── SUPPLIED MATERIAL

/-- `EAVAIL` keeps its range (R29, R31). -/
theorem availBytes_lt (hl : s.LsbOk) (hw : s.WOk) (hh : s.HOk) : s.availBytes.toNat < 2 ^ (s.dimBits.idxBits - 3) := by
  have htotal := total_lt_idxLimit s hl hw hh
  have hlim : s.dimBits.idxLimit = 2 ^ (s.dimBits.idxBits - 3) * 8 :=
    (Nat.pow_sub_mul_pow 2 (show 3 ≤ s.dimBits.idxBits by unfold DimBits.idxBits; omega)).symm
  rw [availBytes_toNat s hl hw hh]
  show (s.total - 32) / 8 < _
  omega

/-- A failing command keeps the ranges of the status and error-information registers (R29, R192). -/
theorem errorInv_of_failsWith (hs : ErrorInv s) {f : Failure} (hf : FailsWith s f) :
    ErrorInv ((s.recordInfo f.info).setErr f.kind) := by
  cases hf with
  | invalidParameter => exact errorInv_congr hs rfl ⟨rfl, rfl, rfl⟩ (by simp [invalidParameter])
  | outOfGrid => exact errorInv_congr hs rfl ⟨rfl, rfl, rfl⟩ (by simp [outOfGrid])
  | imageTooSmall => exact errorInv_congr hs rfl ⟨rfl, rfl, rfl⟩ (by simp)
  | capacityExceeded hl hw hh hn => exact ⟨by simp, availBytes_lt hl hw hh, hn, hl.2⟩
  | invalidDeclaredLength hl hw hh h32 =>
    refine ⟨by simp, availBytes_lt hl hw hh, ?_, hl.2⟩
    exact (Nat.mod_le _ _).trans_lt (declaredLen_lt s)

/-! ### the whole invariant -/

/-- A command keeps the invariant. -/
theorem exec_keeps_inv (hs : Inv s) (h : exec c.toInstr s = .next t) : Inv t := by
  obtain ⟨hm, hc, he⟩ := hs
  rcases exec_toInstr_cases h with ⟨f, hf, rfl⟩ | ⟨hn, rfl⟩
  · refine ⟨memoryInv_congr hm (fun sp => by cases sp <;> simp [State.cells]) (by simp), ?_, ?_⟩
    · exact cursorInv_congr hc (by simp) (by simp [SameCursor])
    · exact errorInv_of_failsWith he (failsWith_of_commandTest hf)
  · refine ⟨memoryInv_congr (commandBody_memoryInv hm hc hn) (fun sp => by cases sp <;> rfl) rfl, ?_, ?_⟩
    · exact cursorInv_congr (commandBody_cursorInv hc hn) ⟨rfl, rfl, rfl⟩ ⟨rfl, rfl, rfl, rfl, rfl⟩
    · exact errorInv_congr he (commandBody_geometry c s).2.2 (commandBody_sameErrorInfo c s) (by simp)

/-- A register write keeps the invariant. -/
theorem writeReg_keeps_inv (hs : Inv s) (rn : RegNum) (v : Word) : Inv (writeReg s rn v) where
  memory := memoryInv_congr hs.memory (writeReg_cells s rn v) (writeReg_dimBits s rn v)
  cursor := writeReg_cursorInv hs.cursor rn v
  errors := errorInv_congr hs.errors (by simp) (by simp [SameErrorInfo]) (by simpa using hs.errors.1)

/-- A memory-port write inside its space keeps the invariant. -/
theorem memWrite_keeps_inv (hs : Inv s) {sp : Space} {a : Nat} (v : Byte) (ha : a < sp.size s.dimBits) :
    Inv (memWrite s sp a v) where
  memory := memWrite_memoryInv s sp a v hs.memory ha
  cursor := cursorInv_congr hs.cursor (by simp) (by simp [SameCursor])
  errors := errorInv_congr hs.errors (by simp) (by simp [SameErrorInfo]) (by simpa using hs.errors.1)

/-- Cleared registers and memories meet the invariant, whatever the model's own fields are (R34). -/
theorem inv_cleared (d : DimBits) (n : Nat) (es : List HostEvent) :
    Inv { State.reset with dimBits := d, epoch := n, pending := es } where
  memory sp := by cases sp <;> exact ⟨List.Pairwise.nil, fun _ h => nomatch h⟩
  cursor := cursorInv_of_origin rfl rfl
  errors := ⟨by simp [State.reset], Nat.two_pow_pos _, by simp [State.reset], by simp [State.reset]⟩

────

WHAT THE TASK ASKS:
Using the data above, repeat exactly the lines that begin at the line with "(by simp [outOfGrid])" and end at the line with "rfl) rfl, ?_, ?_⟩", both ends included.

OUTPUT FOR THIS EXERCISE:
  | outOfGrid => exact errorInv_congr hs rfl ⟨rfl, rfl, rfl⟩ (by simp [outOfGrid])
  | imageTooSmall => exact errorInv_congr hs rfl ⟨rfl, rfl, rfl⟩ (by simp)
  | capacityExceeded hl hw hh hn => exact ⟨by simp, availBytes_lt hl hw hh, hn, hl.2⟩
  | invalidDeclaredLength hl hw hh h32 =>
    refine ⟨by simp, availBytes_lt hl hw hh, ?_, hl.2⟩
    exact (Nat.mod_le _ _).trans_lt (declaredLen_lt s)

/-! ### the whole invariant -/

/-- A command keeps the invariant. -/
theorem exec_keeps_inv (hs : Inv s) (h : exec c.toInstr s = .next t) : Inv t := by
  obtain ⟨hm, hc, he⟩ := hs
  rcases exec_toInstr_cases h with ⟨f, hf, rfl⟩ | ⟨hn, rfl⟩
  · refine ⟨memoryInv_congr hm (fun sp => by cases sp <;> simp [State.cells]) (by simp), ?_, ?_⟩
    · exact cursorInv_congr hc (by simp) (by simp [SameCursor])
    · exact errorInv_of_failsWith he (failsWith_of_commandTest hf)
  · refine ⟨memoryInv_congr (commandBody_memoryInv hm hc hn) (fun sp => by cases sp <;> rfl) rfl, ?_, ?_⟩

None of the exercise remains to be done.